Investigation of the long-term patency of a transmural heparinized polycaprolactone and poly(D,L-lactic/glycolic acid) scaffold

Background

The transmural biodegradable polycaprolactone/poly(D,L-lactic/glycolic acid) (PCL/PLGA) scaffold is a promising modality for diffuse coronary atherosclerosis cases that are not suitable for bypass grafting. The purpose of this study was to evaluate the long-term performance of the PCL/PLGA scaffold in vivo in the setting of polymer and heparin degradation.

Materials and methods

After mechanical drilling through the ventricular wall was performed in the whole ventricular wall, two scaffolds were implanted into the ventricular wall. Animals were grouped into the single drilling group (SD group), the blank scaffold group (BS group), and the heparinized scaffold group (HS group) and were allowed to survived for 6 mo. Next, the patency and integrity of the scaffolds were evaluated by echocardiography and 3D-DOCTOR software. Endothelium coverage of the lumen was evaluated by scanning electron microscopy. Neovessels and collagen fiber within the scaffolds were identified by histologic staining. Metabolite production of prostacyclin (PGI₂) and thromboxane A₂ (TXA₂) in the plasma was measured by an enzyme-linked immunosorbent assay.
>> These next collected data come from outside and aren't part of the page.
/-! ### A player's queues -/

@[simp] theorem PlayerState.queued_zeroOffset (ps : PlayerState) (e : EventRecord) : (ps.queued e).zeroOffset = ps.zeroOffset := by
  unfold PlayerState.queued; split <;> rfl
@[simp] theorem PlayerState.queued_capturePending (ps : PlayerState) (e : EventRecord) : (ps.queued e).capturePending = ps.capturePending := by
  unfold PlayerState.queued; split <;> rfl
@[simp] theorem PlayerState.queued_breath (ps : PlayerState) (e : EventRecord) : (ps.queued e).breath = ps.breath := by
  unfold PlayerState.queued; split <;> rfl
@[simp] theorem PlayerState.queued_level (ps : PlayerState) (e : EventRecord) : (ps.queued e).level = ps.level := by
  unfold PlayerState.queued; split <;> rfl
@[simp] theorem PlayerState.queued_candidate (ps : PlayerState) (e : EventRecord) : (ps.queued e).candidate = ps.candidate := by
  unfold PlayerState.queued; split <;> rfl
@[simp] theorem PlayerState.queued_settleCount (ps : PlayerState) (e : EventRecord) : (ps.queued e).settleCount = ps.settleCount := by
  unfold PlayerState.queued; split <;> rfl
@[simp] theorem PlayerState.queued_accepted (ps : PlayerState) (e : EventRecord) : (ps.queued e).accepted = ps.accepted := by
  unfold PlayerState.queued; split <;> rfl
@[simp] theorem PlayerState.queued_trill (ps : PlayerState) (e : EventRecord) : (ps.queued e).trill = ps.trill := by
  unfold PlayerState.queued; split <;> rfl
@[simp] theorem PlayerState.queued_trillSeen (ps : PlayerState) (e : EventRecord) : (ps.queued e).trillSeen = ps.trillSeen := by
  unfold PlayerState.queued; split <;> rfl
@[simp] theorem PlayerState.queued_selected (ps : PlayerState) (e : EventRecord) : (ps.queued e).selected = ps.selected := by
  unfold PlayerState.queued; split <;> rfl
@[simp] theorem PlayerState.queued_active (ps : PlayerState) (e : EventRecord) : (ps.queued e).active = ps.active := by
  unfold PlayerState.queued; split <;> rfl
@[simp] theorem PlayerState.queued_bend (ps : PlayerState) (e : EventRecord) : (ps.queued e).bend = ps.bend := by
  unfold PlayerState.queued; split <;> rfl
@[simp] theorem PlayerState.queued_note (ps : PlayerState) (e : EventRecord) : (ps.queued e).note = ps.note := by
  unfold PlayerState.queued; split <;> rfl
@[simp] theorem PlayerState.queued_tagCounter (ps : PlayerState) (e : EventRecord) : (ps.queued e).tagCounter = ps.tagCounter := by
  unfold PlayerState.queued; split <;> rfl
@[simp] theorem PlayerState.queued_latch (ps : PlayerState) (e : EventRecord) : (ps.queued e).latch = ps.latch := by
  unfold PlayerState.queued; split <;> rfl
@[simp] theorem PlayerState.queued_latchSeen (ps : PlayerState) (e : EventRecord) : (ps.queued e).latchSeen = ps.latchSeen := by
  unfold PlayerState.queued; split <;> rfl
@[simp] theorem PlayerState.queued_learn (ps : PlayerState) (e : EventRecord) : (ps.queued e).learn = ps.learn := by
  unfold PlayerState.queued; split <;> rfl
@[simp] theorem PlayerState.queued_held (ps : PlayerState) (e : EventRecord) : (ps.queued e).held = ps.held := by
  unfold PlayerState.queued; split <;> rfl
@[simp] theorem PlayerState.queued_reserve (ps : PlayerState) (e : EventRecord) : (ps.queued e).reserve = ps.reserve := by
  unfold PlayerState.queued; split <;> rfl
@[simp] theorem PlayerState.queued_ceiling (ps : PlayerState) (e : EventRecord) : (ps.queued e).ceiling = ps.ceiling := by
  unfold PlayerState.queued; split <;> rfl
@[simp] theorem PlayerState.queued_enabled (ps : PlayerState) (e : EventRecord) : (ps.queued e).enabled = ps.enabled := by
  unfold PlayerState.queued; split <;> rfl
@[simp] theorem PlayerState.queued_configuredRate (ps : PlayerState) (e : EventRecord) : (ps.queued e).configuredRate = ps.configuredRate := by
  unfold PlayerState.queued; split <;> rfl
@[simp] theorem PlayerState.queued_workingRate (ps : PlayerState) (e : EventRecord) : (ps.queued e).workingRate = ps.workingRate := by
  unfold PlayerState.queued; split <;> rfl
@[simp] theorem PlayerState.queued_link (ps : PlayerState) (e : EventRecord) : (ps.queued e).link = ps.link := by
  unfold PlayerState.queued; split <;> rfl
@[simp] theorem PlayerState.queued_assembly (ps : PlayerState) (e : EventRecord) : (ps.queued e).assembly = ps.assembly := by
  unfold PlayerState.queued; split <;> rfl
@[simp] theorem PlayerState.queued_restarted (ps : PlayerState) (e : EventRecord) : (ps.queued e).restarted = ps.restarted := by
  unfold PlayerState.queued; split <;> rfl
@[simp] theorem PlayerState.queued_received (ps : PlayerState) (e : EventRecord) : (ps.queued e).received = ps.received := by
  unfold PlayerState.queued; split <;> rfl
@[simp] theorem PlayerState.queued_seqRef (ps : PlayerState) (e : EventRecord) : (ps.queued e).seqRef = ps.seqRef := by
  unfold PlayerState.queued; split <;> rfl
@[simp] theorem PlayerState.queued_silence (ps : PlayerState) (e : EventRecord) : (ps.queued e).silence = ps.silence := by
  unfold PlayerState.queued; split <;> rfl
@[simp] theorem PlayerState.queued_keyCount (ps : PlayerState) (e : EventRecord) : (ps.queued e).keyCount = ps.keyCount := by
  unfold PlayerState.queued; split <;> rfl
@[simp] theorem PlayerState.queued_replies (ps : PlayerState) (e : EventRecord) : (ps.queued e).replies = ps.replies := by
  unfold PlayerState.queued; split <;> rfl
@[simp] theorem PlayerState.queued_slot (ps : PlayerState) (e : EventRecord) : (ps.queued e).slot = ps.slot := by
  unfold PlayerState.queued; split <;> rfl
@[simp] theorem PlayerState.queued_threshold (ps : PlayerState) (e : EventRecord) : (ps.queued e).threshold = ps.threshold := by
  unfold PlayerState.queued; split <;> rfl
@[simp] theorem PlayerState.queued_maskA (ps : PlayerState) (e : EventRecord) : (ps.queued e).maskA = ps.maskA := by
  unfold PlayerState.queued; split <;> rfl
@[simp] theorem PlayerState.queued_maskB (ps : PlayerState) (e : EventRecord) : (ps.queued e).maskB = ps.maskB := by
  unfold PlayerState.queued; split <;> rfl
@[simp] theorem PlayerState.queued_denied (ps : PlayerState) (e : EventRecord) : (ps.queued e).denied = ps.denied := by
  unfold PlayerState.queued; split <;> rfl
@[simp] theorem PlayerState.queued_window (ps : PlayerState) (e : EventRecord) : (ps.queued e).window = ps.window := by
  unfold PlayerState.queued; split <;> rfl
The expression levels of PGI₂ synthase and cyclooxygenase 2 (COX-2) involved in PGI₂ production and COX-1 involved in TXA₂ production were measured by Western blot analysis.

Results

The heparinized scaffolds were patent for up to 6 mo and the lumen was covered with confluent endothelial cells. Histologic staining revealed collagen fiber remodeling and reconstruction of the neovascular network immediately surrounding the lumen. The expression of PGI₂ synthase and COX-2 in the HS group was significantly higher compared with the SD and BS groups (P < 0.01). The expression of COX-1 was similar in the three groups (P > 0.05). Consistent with synthetase expression, a PGI₂ metabolite (6-keto-PGF1a) also showed a significant increase in the HS group relative to the SD and BS groups (P = 0.021 and P = 0.015, respectively). Concomitantly, as a PGI₂ antagonist, the TXA₂ metabolite (TXB₂) did not exhibit a significant difference among the three groups (P = 0.17).

Conclusions

Despite polymer and heparin degradation, the scaffold could continuously maintain the structural integrity and lumen patency for up to 6 mo by reinforcement of host collagen fiber and the balance of PGI₂/TXA₂.